Mountain Zebra is a park best experienced on foot. The trail system starts from the main camp and ranges from the 20-minute Imbila trail to the six-hour Idwala hiking route, which passes the famous Big Rock that gives the trail its name. Because the park has no lions, walking is permitted without the constant anxiety that characterizes foot safaris in Big Five territory. The trade-off is a different kind of encounter. Without the adrenaline of predator proximity, hikers notice smaller details: the call of a black eagle circling above the gorge, the rustle of a duiker disappearing into scrub, the way a herd of zebras watches from a ridgeline with an alertness that speaks to centuries of being hunted. The sunset drives offer another perspective, the Karoo-edge light turning the grass to copper and the mountains to purple silhouette as the day's heat finally breaks.

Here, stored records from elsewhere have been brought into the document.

-- ==== Sys2Proof/Machine/Ops.lean ====
section
/-! DEFINITION. The named operations every meaning is built from: registers and fields, free values,
output, interrupts, the event log and its queues, safety state. -/

namespace Sys2Proof.Machine

/-! Registers. -/

/-- A register as hardware holds it, by BAR0 offset (R470); one never written holds its cold-reset value. -/
def State.reg (s : State) (off : Nat) : Word64 := s.regs.get (coldOf off) off

/-- The state with a register replaced. -/
def State.setReg (s : State) (off : Nat) (v : Word64) : State :=
  { s with regs := s.regs.set (coldOf off) off v }

/-- A field. -/
def State.fget (s : State) (r : FRef) : Nat := fld (s.reg r.off) r.lo r.w

/-- The state with a field replaced by the low bits of `v`. -/
def State.fset (s : State) (r : FRef) (v : Nat) : State :=
  s.setReg r.off (putFld (s.reg r.off) r.lo r.w v)

/-- A saturating counter field raised by `n`. -/
def State.finc (s : State) (r : FRef) (n : Nat) : State := s.fset r (satAdd r.w (s.fget r) n)

/-- Bit `k` of a field. -/
def State.fbit (s : State) (r : FRef) (k : Nat) : Bool := bitN (s.fget r) k

/-- Bit `k` of a field set or cleared. -/
def State.fsetBit (s : State) (r : FRef) (k : Nat) (b : Bool) : State :=
  s.fset ⟨r.off, r.lo + k, 1⟩ (b2n b)

/-! Memory bytes: key die * 2^40 + die-local offset. -/

/-- One byte of die memory. -/
def State.byte (s : State) (key : Nat) : Byte := Tbl.get (α := Byte) 0 s.mem key

/-- One byte of die memory written. -/
def State.setByte (s : State) (key : Nat) (v : Byte) : State :=
  { s with mem := Tbl.set (α := Byte) 0 s.mem key v }

/-! Output, time, free values. -/

/-- One more thing sent out of the module. -/
def State.emit (s : State) (o : Out) : State := { s with out := s.out ++ [o] }

def State.emits (s : State) (os : List Out) : State := { s with out := s.out ++ os }

/-- Module timestamp (R456). -/
def State.now (s : State) : Nat := s.tim.ts

/-- The model's own running clock, in nanoseconds: it measures intervals and never steps. -/
def State.clk (s : State) : Nat := s.tim.mono

/-- A free value: the spec states none (log entry 3). -/
def State.freshVal (s : State) : BitVec 64 := Config.freeValue s.free

/-- The state after a free value has been drawn. -/
def State.drawn (s : State) : State := { s with free := s.free + 1 }

/-- This module's number (R397). -/
def State.module (s : State) : Nat := s.fget RF.QN_WIRE_CTL_MODULE

/-- Function that owns a die (R482). -/
def State.owner (s : State) (die : Nat) : Nat := s.fget (RF.HIVE_DIEOWN_OWNER die)

/-- Dies of a function: PF0's own dies or its partition's (R352). -/
def State.diesOf (s : State) (fn : Nat) : List Nat :=
  (List.range 8).filter fun d => decide (s.owner d = fn)

/-- JOB of a function: 0 for PF0, its partition's for a VF (R246, R352). -/
def State.jobOf (s : State) (fn : Nat) : Nat :=
  if fn = 0 then 0 else s.fget (RF.HIVE_PART_JOB (fn - 1))

/-- JOB and PGEN a die's network interface holds (R140, R252). -/
def State.dieJob (s : State) (die : Nat) : Nat := s.fget (RF.FAB_NI_CFG_JOB die)
def State.diePgen (s : State) (die : Nat) : Nat := s.fget (RF.FAB_NI_CFG_PGEN die)

/-- State of a die in QN_DIE_MAP: 0 OK, 1 DEGRADED, 2 FAILED, 3 RESETTING (R418). -/
def State.dieState (s : State) (die : Nat) : Nat := s.fget (RF.QN_DIE_MAP_STATE die)

/-- A die held in reset, fenced or failed: its port absorbs cells (R248, R302, R403, R438). -/
def State.dieAbsorbs (s : State) (die : Nat) : Bool := decide (2 ≤ s.dieState die)

/-! Interrupts (R367, R485). -/

/-- A function's MSI-X vector raised. -/
def State.raise (s : State) (fn vec : Nat) : State := s.emit (.msix fn vec)

/-- HIVE_ISUM bit `k` set by its event; vector 0 of PF0 is raised when the bit becomes 1 while its
enable is 1 (R485). -/
def State.isum (s : State) (k : Nat) : State :=
  if bitN (s.reg Reg.HIVE_ISUM).toNat k then s
  else
    let s1 := s.setReg Reg.HIVE_ISUM (putFld (s.reg Reg.HIVE_ISUM) k 1 1)
    if k = 0 || bitN (s.reg Reg.HIVE_IMASK).toNat k then s1.raise 0 0 else s1

/-- A die's QN_DIE_MAP state, with its HIVE_ISUM event when it changes. -/
def State.setDieState (s : State) (die st : Nat) : State :=
  if s.dieState die = st then s else (s.fset (RF.QN_DIE_MAP_STATE die) st).isum 5

/-! Management ports (R436). -/

/-- A management port sends: it has link and an address (R436, R483). -/
def State.mgmtUp (s : State) (i : Nat) : Bool :=
  s.fbit RF.LOG_STAT_MGLINK i &&
    decide ((s.fget (RF.HIVE_MGIPH_ADDR i), s.fget (RF.HIVE_MGIPL_ADDR i)) ≠ (0, 0))

/-- The 16-byte message header of R436, in network byte order. -/
def mgmtHeader (kind md aseq serial : Nat) : Bytes :=
  beBytes 2 0x4D47 ++ [1, BitVec.ofNat 8 kind] ++ beBytes 2 md ++ [0, 0] ++ beBytes 4 aseq
    ++ beBytes 4 serial

/-- A management message goes to the collector's address and UDP port; with no gateway MAC the port finds the
collector's by Neighbour Solicitation (R436, R483). -/
def State.mgmtDgram (s : State) (i : Nat) : Dgram :=
  { mac := s.fget (RF.HIVE_MGGW_MAC i)
    src := beBytes 8 (s.fget (RF.HIVE_MGIPH_ADDR i)) ++ beBytes 8 (s.fget (RF.HIVE_MGIPL_ADDR i))
    dst := beBytes 8 (s.fget (RF.LOG_MGMT_DST_ADDR 0)) ++ beBytes 8 (s.fget (RF.LOG_MGMT_DST_ADDR 1))
    dport := some (s.fget RF.LOG_MGMT_CFG_PORT) }

/-- One message, the same on both ports that can send (R436). -/
def State.mgmtSend (s : State) (kind : Nat) (body : Bytes) : State :=
  let msg := mgmtHeader kind s.module s.log.aseq (s.fget RF.HIVE_SERIAL_SERIAL) ++ body
  let ports := [0, 1].filter s.mgmtUp
  { s with
    log := { s.log with aseq := (s.log.aseq + 1) % 2 ^ 32 }
    out := s.out ++ ports.map fun i => Out.mgmt i kind (s.mgmtDgram i) msg }

/-! The event log (R429 to R435). -/

/-- A 32-byte record. -/
def recBytes (time seq : Nat) (e : LogEvent) (flags : Nat) : Bytes :=
  let b := leBytes 8 time ++ leBytes 4 seq ++ leBytes 2 e.code.toNat
    ++ leBytes 2 (e.src.val + 16 * e.unit.toNat) ++ [BitVec.ofNat 8 e.sev.val, BitVec.ofNat 8 flags]
    ++ toLen 12 e.payload
  b ++ leBytes 2 (crc16 b)

/-- The AON mirror takes a record, in the next mirror slot (R434). -/
def State.mirrorPut (s : State) (r : Bytes) : State :=
  let k := s.fget RF.LOG_MIRSEQ_NEXT
  { s with log := { s.log with mirror := s.log.mirror.put (k % 512) r } }.fset RF.LOG_MIRSEQ_NEXT (k + 1)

The Nursery That Keeps Giving

Mountain Zebra National Park's most enduring contribution extends far beyond its own fences. Since 1978, the park has operated a capture-and-relocation program, sending surplus zebras to establish new populations across South Africa. Cape mountain zebras from this park now graze in Karoo National Park, Camdeboo, Addo Elephant, Tankwa-Karoo, Bontebok, and West Coast National Parks, as well as private reserves and provincial protected areas. The species that numbered fewer than 80 wild individuals at its nadir has grown to an estimated 5,693 animals across its range. It is a success story with an important caveat: the Cape mountain zebra remains vulnerable, its populations fragmented across isolated reserves that depend on human management for genetic diversity. The park at Cradock remains the source population, the genetic wellspring from which the species continues to be rebuilt, one translocation at a time.

From the Air

Coordinates: 32.25°S, 25.45°E. The park lies 14 km northwest of Cradock in the Eastern Cape, at the transition between the Great Karoo semi-desert and the Sneeuberg mountain range. From the air, the Bankberg Mountains form a distinctive ridge within the park boundary, with sparse Karoo vegetation on the lower slopes and grassland plateaus above. Terrain ranges from roughly 1,000 m to 1,800 m. Nearest airports: Cradock airstrip (no ICAO code) nearby; Chief Dawid Stuurman International, Gqeberha (FAPE) approximately 100 nm south-southwest; Graaff-Reinet (FAGR) approximately 50 nm west. Summer thermals can be strong; winter mornings often clear and calm.